Dataset entries
####################

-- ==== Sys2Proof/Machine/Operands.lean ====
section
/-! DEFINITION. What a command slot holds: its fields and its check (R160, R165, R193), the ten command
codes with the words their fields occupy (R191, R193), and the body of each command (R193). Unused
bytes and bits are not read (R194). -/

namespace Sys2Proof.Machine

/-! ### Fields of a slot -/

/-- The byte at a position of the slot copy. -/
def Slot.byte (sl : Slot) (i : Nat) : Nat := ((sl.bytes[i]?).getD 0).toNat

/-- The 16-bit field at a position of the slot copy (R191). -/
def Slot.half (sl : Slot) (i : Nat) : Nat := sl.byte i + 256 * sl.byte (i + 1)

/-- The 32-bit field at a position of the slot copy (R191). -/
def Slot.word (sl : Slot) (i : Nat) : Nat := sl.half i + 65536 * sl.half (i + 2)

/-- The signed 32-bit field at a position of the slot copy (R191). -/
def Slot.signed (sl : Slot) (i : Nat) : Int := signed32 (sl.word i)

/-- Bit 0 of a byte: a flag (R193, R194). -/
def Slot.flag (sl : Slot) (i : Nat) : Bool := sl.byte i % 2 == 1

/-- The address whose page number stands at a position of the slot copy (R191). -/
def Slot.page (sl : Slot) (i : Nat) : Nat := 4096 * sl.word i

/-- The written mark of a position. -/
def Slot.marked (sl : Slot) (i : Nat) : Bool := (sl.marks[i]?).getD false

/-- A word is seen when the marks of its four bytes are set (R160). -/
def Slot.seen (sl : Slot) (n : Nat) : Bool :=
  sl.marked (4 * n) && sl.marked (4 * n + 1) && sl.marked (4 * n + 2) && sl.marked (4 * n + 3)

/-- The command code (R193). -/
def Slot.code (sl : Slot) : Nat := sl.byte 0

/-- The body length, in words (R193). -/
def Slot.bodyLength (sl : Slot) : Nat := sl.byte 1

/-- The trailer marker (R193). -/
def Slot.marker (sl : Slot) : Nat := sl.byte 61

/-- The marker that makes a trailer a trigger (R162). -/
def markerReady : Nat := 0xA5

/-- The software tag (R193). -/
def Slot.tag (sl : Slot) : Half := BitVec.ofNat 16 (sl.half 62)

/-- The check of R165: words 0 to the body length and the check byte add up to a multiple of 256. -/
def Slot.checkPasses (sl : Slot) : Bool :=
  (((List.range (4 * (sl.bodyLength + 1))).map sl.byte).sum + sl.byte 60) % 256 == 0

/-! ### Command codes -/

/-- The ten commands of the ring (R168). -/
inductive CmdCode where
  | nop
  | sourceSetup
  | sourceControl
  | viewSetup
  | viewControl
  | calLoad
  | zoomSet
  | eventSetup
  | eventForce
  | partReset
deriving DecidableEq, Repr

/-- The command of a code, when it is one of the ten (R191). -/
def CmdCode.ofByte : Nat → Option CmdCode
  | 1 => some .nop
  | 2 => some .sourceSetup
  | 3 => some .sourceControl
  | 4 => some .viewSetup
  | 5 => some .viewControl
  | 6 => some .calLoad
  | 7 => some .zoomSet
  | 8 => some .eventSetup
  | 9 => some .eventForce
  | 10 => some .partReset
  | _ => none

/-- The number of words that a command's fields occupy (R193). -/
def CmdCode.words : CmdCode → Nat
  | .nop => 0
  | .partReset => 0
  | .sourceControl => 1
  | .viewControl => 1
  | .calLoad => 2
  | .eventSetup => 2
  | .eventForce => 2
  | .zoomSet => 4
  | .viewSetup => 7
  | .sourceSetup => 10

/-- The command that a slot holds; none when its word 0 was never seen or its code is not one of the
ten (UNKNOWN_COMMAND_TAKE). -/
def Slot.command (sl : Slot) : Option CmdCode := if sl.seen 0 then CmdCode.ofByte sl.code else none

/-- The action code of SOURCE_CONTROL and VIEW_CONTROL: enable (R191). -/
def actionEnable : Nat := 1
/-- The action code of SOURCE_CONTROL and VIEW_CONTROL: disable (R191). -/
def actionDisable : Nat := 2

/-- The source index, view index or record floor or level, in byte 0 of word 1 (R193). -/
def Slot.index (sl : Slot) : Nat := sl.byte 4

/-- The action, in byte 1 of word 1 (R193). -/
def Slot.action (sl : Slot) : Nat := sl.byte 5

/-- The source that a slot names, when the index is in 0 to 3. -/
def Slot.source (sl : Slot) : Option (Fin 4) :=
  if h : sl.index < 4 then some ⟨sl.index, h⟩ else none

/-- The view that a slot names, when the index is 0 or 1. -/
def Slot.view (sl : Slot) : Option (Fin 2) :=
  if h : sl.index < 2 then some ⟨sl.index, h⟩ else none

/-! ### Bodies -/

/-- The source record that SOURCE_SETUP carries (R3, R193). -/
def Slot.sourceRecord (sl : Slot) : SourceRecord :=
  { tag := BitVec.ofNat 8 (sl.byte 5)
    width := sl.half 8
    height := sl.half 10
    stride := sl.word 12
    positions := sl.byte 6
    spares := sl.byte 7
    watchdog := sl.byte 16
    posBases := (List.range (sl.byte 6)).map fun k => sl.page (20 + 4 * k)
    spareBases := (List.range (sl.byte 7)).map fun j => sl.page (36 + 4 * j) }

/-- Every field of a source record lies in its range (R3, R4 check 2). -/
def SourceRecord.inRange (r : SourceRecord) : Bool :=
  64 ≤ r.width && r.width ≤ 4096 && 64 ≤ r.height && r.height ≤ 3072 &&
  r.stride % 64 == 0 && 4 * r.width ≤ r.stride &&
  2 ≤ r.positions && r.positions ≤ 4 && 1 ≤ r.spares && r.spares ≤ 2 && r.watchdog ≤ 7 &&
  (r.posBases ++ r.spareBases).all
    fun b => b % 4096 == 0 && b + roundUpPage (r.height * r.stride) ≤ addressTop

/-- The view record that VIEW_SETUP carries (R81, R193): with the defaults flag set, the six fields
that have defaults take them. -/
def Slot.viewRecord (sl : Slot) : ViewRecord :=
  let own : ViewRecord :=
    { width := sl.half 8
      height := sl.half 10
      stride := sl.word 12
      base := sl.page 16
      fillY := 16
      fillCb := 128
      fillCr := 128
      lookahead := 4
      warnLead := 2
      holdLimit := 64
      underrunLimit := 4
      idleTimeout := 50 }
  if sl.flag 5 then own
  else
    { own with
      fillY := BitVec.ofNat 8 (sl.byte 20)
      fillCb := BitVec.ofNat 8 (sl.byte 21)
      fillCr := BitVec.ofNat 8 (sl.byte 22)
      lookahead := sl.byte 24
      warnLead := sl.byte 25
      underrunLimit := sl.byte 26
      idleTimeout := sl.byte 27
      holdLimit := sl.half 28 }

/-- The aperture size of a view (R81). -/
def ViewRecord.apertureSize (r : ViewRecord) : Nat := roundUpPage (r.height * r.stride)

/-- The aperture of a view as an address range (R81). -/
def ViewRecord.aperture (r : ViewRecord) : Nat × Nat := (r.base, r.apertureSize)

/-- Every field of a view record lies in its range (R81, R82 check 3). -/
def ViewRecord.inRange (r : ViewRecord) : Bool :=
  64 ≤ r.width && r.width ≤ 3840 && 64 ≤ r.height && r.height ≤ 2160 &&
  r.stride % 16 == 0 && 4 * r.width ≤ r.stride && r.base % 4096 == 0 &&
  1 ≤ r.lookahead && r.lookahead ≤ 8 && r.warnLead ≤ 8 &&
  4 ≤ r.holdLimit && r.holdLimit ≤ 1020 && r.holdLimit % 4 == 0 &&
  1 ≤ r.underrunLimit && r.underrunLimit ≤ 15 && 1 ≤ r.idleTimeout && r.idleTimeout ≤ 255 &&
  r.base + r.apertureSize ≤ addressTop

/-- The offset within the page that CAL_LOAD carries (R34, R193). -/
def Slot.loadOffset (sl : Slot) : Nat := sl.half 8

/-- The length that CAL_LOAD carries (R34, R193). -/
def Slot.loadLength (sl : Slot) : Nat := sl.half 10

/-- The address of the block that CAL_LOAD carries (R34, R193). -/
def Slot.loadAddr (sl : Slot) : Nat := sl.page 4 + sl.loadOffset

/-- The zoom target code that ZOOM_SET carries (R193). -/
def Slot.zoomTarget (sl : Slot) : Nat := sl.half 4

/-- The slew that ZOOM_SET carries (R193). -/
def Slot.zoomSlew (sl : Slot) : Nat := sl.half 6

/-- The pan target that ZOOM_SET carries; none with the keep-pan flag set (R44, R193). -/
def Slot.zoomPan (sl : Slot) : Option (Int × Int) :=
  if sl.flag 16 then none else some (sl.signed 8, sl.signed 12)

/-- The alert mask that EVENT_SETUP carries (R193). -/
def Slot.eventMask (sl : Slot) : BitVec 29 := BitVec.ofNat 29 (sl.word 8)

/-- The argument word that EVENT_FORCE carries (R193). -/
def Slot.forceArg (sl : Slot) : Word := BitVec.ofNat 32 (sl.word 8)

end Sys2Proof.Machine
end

####################

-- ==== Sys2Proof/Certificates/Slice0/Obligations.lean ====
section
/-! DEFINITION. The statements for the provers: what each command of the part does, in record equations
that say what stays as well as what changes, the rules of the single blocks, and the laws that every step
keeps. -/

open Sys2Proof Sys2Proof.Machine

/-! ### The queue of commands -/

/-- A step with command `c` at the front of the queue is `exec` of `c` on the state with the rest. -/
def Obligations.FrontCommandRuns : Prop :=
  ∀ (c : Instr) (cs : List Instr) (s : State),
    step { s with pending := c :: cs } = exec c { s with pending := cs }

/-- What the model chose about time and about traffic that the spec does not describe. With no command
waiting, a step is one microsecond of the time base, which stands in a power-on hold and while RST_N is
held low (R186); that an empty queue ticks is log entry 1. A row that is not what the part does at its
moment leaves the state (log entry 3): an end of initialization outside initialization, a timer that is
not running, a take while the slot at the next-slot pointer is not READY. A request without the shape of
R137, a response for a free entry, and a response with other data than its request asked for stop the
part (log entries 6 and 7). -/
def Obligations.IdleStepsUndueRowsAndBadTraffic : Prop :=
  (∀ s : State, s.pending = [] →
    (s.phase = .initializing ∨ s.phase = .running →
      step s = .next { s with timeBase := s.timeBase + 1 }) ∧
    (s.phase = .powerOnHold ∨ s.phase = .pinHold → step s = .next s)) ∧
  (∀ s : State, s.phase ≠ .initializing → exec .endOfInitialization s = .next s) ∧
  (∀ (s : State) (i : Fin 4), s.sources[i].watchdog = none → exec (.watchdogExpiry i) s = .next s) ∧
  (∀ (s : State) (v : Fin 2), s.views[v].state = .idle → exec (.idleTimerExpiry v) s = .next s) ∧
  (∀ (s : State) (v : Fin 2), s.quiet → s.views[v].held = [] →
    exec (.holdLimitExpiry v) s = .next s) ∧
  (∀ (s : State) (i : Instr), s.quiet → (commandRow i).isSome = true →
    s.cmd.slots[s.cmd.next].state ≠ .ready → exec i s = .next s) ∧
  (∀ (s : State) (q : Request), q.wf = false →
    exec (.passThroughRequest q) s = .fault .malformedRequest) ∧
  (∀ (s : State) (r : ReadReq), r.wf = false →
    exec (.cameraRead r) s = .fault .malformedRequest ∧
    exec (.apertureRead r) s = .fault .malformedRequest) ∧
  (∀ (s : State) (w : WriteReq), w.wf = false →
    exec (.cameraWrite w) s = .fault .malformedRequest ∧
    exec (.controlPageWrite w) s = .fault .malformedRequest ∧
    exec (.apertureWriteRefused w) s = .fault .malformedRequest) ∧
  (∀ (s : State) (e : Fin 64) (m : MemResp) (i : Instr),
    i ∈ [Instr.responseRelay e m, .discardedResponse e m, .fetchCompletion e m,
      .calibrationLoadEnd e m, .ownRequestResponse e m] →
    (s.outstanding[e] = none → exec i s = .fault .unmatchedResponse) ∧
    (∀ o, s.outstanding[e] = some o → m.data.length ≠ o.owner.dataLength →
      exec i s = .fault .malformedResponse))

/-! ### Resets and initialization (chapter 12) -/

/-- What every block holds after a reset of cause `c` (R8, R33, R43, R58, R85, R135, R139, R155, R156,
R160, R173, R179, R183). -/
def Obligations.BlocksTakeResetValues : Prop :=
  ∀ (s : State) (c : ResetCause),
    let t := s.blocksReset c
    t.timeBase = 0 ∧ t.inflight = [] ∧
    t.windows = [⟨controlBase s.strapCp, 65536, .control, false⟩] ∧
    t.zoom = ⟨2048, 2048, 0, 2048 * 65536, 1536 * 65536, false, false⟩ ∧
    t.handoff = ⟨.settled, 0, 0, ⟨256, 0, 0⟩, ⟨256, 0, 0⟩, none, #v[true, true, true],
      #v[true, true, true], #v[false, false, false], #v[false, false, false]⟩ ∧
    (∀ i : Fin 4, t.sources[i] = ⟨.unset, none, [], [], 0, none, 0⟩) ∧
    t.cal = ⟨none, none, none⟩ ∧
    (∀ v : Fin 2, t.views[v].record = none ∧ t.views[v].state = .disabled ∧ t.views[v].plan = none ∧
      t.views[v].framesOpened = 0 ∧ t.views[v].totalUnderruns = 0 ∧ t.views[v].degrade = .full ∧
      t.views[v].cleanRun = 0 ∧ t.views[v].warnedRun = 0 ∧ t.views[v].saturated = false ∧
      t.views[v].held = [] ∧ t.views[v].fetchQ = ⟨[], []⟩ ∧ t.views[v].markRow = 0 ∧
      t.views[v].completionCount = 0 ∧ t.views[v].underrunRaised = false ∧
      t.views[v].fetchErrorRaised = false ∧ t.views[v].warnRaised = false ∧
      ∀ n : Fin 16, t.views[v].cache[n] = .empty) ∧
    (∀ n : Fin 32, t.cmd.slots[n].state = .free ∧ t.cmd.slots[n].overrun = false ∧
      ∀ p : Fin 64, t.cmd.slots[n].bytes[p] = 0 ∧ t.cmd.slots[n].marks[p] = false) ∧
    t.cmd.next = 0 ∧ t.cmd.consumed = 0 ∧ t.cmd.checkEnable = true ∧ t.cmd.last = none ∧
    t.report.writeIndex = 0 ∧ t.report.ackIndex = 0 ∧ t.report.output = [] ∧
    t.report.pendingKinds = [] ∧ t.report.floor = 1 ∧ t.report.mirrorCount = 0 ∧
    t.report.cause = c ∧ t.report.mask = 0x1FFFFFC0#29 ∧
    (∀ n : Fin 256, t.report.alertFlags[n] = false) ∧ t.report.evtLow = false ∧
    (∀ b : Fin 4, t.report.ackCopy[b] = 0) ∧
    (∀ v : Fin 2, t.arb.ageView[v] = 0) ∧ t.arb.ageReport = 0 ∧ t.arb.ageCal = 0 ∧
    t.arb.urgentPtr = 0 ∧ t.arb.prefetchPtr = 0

####################

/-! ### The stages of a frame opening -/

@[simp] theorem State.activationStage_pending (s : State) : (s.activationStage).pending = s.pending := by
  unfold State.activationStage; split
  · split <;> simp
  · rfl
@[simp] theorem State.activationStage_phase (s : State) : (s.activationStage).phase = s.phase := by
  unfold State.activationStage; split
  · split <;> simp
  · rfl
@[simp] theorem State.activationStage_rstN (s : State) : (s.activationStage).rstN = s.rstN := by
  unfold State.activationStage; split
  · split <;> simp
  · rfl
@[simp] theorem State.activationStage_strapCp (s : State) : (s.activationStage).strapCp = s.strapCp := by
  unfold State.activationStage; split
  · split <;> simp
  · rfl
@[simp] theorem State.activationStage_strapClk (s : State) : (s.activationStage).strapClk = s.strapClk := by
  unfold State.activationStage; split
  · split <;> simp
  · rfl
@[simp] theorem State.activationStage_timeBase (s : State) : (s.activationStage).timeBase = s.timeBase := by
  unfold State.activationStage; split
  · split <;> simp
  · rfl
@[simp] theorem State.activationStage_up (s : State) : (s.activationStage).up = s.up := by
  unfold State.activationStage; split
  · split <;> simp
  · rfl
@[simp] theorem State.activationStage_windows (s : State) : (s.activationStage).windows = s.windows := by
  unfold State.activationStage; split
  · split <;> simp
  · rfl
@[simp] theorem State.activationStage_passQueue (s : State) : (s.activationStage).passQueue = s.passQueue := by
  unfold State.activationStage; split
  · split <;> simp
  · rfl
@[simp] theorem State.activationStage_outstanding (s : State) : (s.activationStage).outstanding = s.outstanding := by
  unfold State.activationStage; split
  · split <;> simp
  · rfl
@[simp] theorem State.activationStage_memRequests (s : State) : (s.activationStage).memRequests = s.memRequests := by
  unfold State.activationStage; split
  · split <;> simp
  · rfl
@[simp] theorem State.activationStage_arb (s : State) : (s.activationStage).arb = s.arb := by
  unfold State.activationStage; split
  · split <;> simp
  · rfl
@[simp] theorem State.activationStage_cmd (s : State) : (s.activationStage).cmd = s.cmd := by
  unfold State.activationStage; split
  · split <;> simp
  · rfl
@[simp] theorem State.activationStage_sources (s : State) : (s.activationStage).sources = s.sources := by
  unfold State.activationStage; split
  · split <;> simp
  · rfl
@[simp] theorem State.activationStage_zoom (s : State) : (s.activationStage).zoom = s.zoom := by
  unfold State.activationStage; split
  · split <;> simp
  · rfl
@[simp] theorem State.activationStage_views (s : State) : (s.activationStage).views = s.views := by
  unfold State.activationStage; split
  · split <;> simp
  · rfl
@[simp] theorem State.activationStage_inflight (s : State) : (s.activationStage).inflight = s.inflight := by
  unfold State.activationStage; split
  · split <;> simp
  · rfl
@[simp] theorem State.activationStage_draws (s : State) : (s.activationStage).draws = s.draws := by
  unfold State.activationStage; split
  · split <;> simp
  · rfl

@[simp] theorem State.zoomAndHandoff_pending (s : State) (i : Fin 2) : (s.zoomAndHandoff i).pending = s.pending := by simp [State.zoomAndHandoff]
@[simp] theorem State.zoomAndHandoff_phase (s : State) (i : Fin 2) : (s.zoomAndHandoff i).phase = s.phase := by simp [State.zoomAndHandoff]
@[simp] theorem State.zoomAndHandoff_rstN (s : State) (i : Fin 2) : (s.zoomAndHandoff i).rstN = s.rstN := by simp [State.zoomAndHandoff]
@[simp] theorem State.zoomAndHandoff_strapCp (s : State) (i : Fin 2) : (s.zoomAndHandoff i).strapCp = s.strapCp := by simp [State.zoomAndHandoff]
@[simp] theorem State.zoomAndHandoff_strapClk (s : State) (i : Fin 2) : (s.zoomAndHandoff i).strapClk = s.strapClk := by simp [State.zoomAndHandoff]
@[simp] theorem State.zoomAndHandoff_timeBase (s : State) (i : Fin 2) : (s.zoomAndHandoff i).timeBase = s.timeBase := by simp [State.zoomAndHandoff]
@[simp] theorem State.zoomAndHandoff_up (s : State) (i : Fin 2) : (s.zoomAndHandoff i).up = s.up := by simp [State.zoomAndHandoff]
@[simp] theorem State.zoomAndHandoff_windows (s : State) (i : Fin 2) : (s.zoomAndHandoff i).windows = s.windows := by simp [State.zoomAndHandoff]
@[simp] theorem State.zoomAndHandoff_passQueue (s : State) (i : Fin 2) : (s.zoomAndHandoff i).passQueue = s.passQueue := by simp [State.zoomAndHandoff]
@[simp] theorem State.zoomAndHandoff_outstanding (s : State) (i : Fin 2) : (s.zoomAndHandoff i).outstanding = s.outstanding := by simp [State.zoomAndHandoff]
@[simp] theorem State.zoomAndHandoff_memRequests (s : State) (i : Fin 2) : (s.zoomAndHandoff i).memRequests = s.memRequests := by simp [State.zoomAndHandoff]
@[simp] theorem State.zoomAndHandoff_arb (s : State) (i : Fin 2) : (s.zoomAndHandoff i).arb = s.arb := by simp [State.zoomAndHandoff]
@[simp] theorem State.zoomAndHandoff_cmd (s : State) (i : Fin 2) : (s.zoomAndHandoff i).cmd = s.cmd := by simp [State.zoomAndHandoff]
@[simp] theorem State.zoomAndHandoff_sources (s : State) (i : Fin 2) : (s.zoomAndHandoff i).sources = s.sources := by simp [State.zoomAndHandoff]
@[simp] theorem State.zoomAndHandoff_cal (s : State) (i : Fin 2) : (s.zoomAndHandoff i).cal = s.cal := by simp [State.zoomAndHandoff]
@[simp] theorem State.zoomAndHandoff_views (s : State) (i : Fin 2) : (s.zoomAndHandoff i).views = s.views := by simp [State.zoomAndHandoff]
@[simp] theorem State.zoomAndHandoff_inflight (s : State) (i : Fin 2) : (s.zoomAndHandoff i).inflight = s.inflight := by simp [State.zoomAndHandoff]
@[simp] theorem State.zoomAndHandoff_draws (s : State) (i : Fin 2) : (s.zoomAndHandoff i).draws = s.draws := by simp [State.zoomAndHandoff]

####################

* _WORK TO BE COMPLETED_
Reproduce verbatim the lines above, from the line with "def Obligations.BlocksTakeResetValues : Prop" through the line with "t.arb.urgentPtr = 0".

* _OUTPUT BELOW_
def Obligations.BlocksTakeResetValues : Prop :=
  ∀ (s : State) (c : ResetCause),
    let t := s.blocksReset c
    t.timeBase = 0 ∧ t.inflight = [] ∧
    t.windows = [⟨controlBase s.strapCp, 65536, .control, false⟩] ∧
    t.zoom = ⟨2048, 2048, 0, 2048 * 65536, 1536 * 65536, false, false⟩ ∧
    t.handoff = ⟨.settled, 0, 0, ⟨256, 0, 0⟩, ⟨256, 0, 0⟩, none, #v[true, true, true],
      #v[true, true, true], #v[false, false, false], #v[false, false, false]⟩ ∧
    (∀ i : Fin 4, t.sources[i] = ⟨.unset, none, [], [], 0, none, 0⟩) ∧
    t.cal = ⟨none, none, none⟩ ∧
    (∀ v : Fin 2, t.views[v].record = none ∧ t.views[v].state = .disabled ∧ t.views[v].plan = none ∧
      t.views[v].framesOpened = 0 ∧ t.views[v].totalUnderruns = 0 ∧ t.views[v].degrade = .full ∧
      t.views[v].cleanRun = 0 ∧ t.views[v].warnedRun = 0 ∧ t.views[v].saturated = false ∧
      t.views[v].held = [] ∧ t.views[v].fetchQ = ⟨[], []⟩ ∧ t.views[v].markRow = 0 ∧
      t.views[v].completionCount = 0 ∧ t.views[v].underrunRaised = false ∧
      t.views[v].fetchErrorRaised = false ∧ t.views[v].warnRaised = false ∧
      ∀ n : Fin 16, t.views[v].cache[n] = .empty) ∧
    (∀ n : Fin 32, t.cmd.slots[n].state = .free ∧ t.cmd.slots[n].overrun = false ∧
      ∀ p : Fin 64, t.cmd.slots[n].bytes[p] = 0 ∧ t.cmd.slots[n].marks[p] = false) ∧
    t.cmd.next = 0 ∧ t.cmd.consumed = 0 ∧ t.cmd.checkEnable = true ∧ t.cmd.last = none ∧
    t.report.writeIndex = 0 ∧ t.report.ackIndex = 0 ∧ t.report.output = [] ∧
    t.report.pendingKinds = [] ∧ t.report.floor = 1 ∧ t.report.mirrorCount = 0 ∧
    t.report.cause = c ∧ t.report.mask = 0x1FFFFFC0#29 ∧
    (∀ n : Fin 256, t.report.alertFlags[n] = false) ∧ t.report.evtLow = false ∧
    (∀ b : Fin 4, t.report.ackCopy[b] = 0) ∧
    (∀ v : Fin 2, t.arb.ageView[v] = 0) ∧ t.arb.ageReport = 0 ∧ t.arb.ageCal = 0 ∧
    t.arb.urgentPtr = 0 ∧ t.arb.prefetchPtr = 0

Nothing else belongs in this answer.